_WHAT TO DO:_
Which lines of the records hold the string "hidle"? Report only how many of them there are.

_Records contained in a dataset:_
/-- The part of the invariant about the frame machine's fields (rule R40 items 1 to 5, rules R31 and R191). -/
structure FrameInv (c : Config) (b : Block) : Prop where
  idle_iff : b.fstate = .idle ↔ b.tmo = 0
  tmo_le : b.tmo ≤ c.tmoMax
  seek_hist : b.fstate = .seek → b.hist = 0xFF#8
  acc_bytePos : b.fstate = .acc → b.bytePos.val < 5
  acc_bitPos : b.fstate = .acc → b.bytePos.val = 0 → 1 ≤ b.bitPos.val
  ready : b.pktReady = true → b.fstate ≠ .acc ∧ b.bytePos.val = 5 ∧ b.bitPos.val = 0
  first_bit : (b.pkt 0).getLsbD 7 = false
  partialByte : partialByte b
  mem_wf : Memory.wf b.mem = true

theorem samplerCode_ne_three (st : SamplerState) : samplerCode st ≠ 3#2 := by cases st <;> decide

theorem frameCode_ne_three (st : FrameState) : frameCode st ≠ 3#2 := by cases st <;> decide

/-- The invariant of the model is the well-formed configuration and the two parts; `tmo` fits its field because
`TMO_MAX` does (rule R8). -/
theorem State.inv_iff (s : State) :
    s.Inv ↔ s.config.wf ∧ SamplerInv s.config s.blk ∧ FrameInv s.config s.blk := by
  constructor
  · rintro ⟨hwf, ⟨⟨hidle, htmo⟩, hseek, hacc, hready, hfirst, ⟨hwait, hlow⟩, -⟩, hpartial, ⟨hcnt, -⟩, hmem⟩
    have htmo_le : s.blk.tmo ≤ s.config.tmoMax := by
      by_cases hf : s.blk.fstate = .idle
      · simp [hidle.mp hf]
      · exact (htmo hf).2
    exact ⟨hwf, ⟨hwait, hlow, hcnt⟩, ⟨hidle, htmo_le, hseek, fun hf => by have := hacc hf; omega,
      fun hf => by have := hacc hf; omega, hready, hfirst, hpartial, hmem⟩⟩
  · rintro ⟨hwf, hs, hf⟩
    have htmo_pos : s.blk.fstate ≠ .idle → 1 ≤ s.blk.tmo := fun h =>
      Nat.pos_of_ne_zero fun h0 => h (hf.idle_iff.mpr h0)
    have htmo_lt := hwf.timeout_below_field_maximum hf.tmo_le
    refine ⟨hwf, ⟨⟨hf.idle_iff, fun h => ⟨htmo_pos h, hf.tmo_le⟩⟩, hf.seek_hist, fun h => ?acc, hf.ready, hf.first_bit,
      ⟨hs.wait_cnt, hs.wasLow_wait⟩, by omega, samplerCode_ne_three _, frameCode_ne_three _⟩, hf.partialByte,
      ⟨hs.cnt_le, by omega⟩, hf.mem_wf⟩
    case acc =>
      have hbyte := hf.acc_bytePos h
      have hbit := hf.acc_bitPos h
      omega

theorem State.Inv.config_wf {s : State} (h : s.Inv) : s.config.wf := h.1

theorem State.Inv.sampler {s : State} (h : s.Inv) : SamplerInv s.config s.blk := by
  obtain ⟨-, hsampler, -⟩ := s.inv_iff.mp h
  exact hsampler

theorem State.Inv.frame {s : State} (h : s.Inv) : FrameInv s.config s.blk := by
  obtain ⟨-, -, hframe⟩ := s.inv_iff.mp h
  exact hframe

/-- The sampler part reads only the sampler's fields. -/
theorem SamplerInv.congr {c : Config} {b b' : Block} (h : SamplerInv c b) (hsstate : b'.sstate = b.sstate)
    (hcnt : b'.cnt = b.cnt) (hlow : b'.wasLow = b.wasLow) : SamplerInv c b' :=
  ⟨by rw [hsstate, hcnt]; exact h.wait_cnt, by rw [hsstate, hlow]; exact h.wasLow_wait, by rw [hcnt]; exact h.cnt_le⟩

_WRITTEN ANSWER:_
3